PROBLEM STATEMENT » Among the records below, find the line that has "y hy hdue =>"; from there, give the lines again exactly, and stop after the line that has "obtain ⟨z, hz, hyz⟩ := hfrom y hy".

DATA FOR REVIEW »
════════════════════

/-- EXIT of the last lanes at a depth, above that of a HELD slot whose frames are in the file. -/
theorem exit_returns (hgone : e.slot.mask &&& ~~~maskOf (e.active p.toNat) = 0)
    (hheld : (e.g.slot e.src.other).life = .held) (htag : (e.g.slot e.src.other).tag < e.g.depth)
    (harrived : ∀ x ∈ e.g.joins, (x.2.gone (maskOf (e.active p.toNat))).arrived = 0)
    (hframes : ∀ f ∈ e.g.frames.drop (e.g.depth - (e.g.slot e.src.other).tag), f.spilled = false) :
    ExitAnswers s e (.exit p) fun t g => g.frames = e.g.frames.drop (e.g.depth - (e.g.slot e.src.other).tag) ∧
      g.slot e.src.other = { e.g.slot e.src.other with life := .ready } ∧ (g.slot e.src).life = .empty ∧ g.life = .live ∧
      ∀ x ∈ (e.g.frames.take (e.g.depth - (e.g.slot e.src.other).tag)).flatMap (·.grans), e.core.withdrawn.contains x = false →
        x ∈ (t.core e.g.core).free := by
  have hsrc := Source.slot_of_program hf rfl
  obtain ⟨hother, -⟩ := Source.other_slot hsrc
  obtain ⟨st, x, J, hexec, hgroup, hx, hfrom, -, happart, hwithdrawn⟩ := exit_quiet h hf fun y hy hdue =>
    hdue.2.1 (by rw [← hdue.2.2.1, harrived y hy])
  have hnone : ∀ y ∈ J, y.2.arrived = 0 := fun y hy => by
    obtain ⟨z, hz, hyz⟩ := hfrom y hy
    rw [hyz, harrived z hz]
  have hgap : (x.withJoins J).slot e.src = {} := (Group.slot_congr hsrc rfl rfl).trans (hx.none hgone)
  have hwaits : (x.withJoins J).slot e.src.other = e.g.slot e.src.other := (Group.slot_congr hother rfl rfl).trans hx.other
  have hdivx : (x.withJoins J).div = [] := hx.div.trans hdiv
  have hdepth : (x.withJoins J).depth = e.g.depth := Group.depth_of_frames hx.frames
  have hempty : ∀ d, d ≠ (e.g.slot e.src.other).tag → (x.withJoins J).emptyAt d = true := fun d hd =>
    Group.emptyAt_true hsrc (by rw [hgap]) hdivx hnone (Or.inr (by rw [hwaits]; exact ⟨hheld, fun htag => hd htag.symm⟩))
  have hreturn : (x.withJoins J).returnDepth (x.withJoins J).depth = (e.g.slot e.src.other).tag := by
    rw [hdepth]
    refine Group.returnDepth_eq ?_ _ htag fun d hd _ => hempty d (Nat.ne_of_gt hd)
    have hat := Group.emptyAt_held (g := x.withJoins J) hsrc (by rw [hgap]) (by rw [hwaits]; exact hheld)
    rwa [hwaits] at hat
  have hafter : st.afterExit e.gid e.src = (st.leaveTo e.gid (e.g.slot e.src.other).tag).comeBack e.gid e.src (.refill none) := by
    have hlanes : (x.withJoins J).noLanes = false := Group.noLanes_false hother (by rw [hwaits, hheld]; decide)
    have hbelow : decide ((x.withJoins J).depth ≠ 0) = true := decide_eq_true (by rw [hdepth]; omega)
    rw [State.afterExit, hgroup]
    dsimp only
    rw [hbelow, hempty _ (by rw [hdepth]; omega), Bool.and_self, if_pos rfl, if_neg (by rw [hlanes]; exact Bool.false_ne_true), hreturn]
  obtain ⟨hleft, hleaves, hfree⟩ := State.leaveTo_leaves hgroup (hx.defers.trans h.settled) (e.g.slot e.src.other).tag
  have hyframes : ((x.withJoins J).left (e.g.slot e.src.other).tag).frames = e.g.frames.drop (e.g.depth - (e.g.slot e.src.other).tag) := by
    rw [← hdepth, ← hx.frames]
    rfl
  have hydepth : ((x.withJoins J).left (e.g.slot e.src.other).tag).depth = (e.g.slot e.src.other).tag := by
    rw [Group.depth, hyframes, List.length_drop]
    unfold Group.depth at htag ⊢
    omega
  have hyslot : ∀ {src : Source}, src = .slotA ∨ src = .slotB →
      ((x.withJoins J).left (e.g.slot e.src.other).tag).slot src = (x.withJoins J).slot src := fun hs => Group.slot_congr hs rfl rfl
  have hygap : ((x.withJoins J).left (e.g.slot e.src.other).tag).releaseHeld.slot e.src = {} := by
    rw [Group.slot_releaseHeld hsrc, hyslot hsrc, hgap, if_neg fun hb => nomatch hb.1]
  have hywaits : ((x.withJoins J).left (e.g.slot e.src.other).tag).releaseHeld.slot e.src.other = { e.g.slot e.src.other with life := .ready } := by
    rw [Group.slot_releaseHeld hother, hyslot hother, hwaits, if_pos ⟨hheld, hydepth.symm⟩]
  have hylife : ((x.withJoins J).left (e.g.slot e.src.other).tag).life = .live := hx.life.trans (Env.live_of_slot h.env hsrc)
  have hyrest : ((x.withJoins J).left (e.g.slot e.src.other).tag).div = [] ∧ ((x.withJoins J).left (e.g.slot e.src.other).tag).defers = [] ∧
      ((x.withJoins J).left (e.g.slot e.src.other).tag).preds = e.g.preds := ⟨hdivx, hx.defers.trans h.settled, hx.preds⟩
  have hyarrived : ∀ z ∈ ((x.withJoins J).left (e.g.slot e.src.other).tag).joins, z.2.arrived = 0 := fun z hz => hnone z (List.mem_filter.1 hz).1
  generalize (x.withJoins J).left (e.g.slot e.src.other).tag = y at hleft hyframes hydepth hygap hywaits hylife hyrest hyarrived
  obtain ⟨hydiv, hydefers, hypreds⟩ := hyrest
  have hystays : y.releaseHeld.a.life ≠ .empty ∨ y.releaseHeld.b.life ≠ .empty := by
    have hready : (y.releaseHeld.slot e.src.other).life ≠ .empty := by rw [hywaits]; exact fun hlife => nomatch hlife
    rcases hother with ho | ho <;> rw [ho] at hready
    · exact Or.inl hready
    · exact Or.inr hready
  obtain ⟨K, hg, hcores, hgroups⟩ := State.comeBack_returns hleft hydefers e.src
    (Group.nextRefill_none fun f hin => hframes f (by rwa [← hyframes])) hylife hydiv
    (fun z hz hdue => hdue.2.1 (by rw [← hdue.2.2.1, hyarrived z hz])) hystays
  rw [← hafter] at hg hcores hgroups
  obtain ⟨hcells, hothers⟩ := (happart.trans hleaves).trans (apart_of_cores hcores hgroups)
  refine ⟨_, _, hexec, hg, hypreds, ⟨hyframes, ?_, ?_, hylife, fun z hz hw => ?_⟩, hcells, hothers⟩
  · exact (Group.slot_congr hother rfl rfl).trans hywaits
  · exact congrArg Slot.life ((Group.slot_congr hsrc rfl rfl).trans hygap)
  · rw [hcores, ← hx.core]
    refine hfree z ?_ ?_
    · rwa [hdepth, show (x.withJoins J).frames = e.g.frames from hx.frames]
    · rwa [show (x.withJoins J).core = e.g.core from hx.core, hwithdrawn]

════════════════════

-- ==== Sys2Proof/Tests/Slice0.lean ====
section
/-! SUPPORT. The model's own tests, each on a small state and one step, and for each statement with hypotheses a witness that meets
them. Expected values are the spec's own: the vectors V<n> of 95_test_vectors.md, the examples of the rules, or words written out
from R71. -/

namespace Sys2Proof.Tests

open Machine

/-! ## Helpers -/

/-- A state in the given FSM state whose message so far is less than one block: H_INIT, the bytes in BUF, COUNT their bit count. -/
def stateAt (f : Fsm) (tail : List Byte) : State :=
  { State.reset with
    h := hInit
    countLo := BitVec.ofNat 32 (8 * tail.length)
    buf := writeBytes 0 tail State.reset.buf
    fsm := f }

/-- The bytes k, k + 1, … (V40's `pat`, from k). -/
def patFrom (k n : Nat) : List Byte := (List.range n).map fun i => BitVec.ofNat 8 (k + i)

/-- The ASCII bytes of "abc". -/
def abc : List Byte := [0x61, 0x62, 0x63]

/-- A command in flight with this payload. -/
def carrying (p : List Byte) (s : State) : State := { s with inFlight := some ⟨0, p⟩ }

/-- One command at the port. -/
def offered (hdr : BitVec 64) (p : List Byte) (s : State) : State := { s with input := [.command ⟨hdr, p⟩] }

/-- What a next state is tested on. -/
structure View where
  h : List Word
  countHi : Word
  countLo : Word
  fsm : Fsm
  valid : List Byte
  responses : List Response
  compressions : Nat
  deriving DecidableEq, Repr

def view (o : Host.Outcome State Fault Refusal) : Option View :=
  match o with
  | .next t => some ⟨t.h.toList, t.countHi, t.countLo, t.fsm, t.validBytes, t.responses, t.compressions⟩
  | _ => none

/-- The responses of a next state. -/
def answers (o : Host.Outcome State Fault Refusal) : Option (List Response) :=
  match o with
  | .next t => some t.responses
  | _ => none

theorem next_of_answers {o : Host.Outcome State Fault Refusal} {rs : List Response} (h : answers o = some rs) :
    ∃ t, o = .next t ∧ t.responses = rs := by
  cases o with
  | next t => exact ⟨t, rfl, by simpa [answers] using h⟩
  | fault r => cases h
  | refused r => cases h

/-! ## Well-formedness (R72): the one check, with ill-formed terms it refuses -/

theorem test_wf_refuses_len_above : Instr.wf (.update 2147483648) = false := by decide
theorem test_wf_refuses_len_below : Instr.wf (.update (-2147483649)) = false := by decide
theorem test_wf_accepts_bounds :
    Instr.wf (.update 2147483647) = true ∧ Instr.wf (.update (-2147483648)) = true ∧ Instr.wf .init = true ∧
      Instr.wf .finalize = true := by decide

════════════════════

RESPONSE TO THIS TASK »
  obtain ⟨st, x, J, hexec, hgroup, hx, hfrom, -, happart, hwithdrawn⟩ := exit_quiet h hf fun y hy hdue =>
    hdue.2.1 (by rw [← hdue.2.2.1, harrived y hy])
  have hnone : ∀ y ∈ J, y.2.arrived = 0 := fun y hy => by
    obtain ⟨z, hz, hyz⟩ := hfrom y hy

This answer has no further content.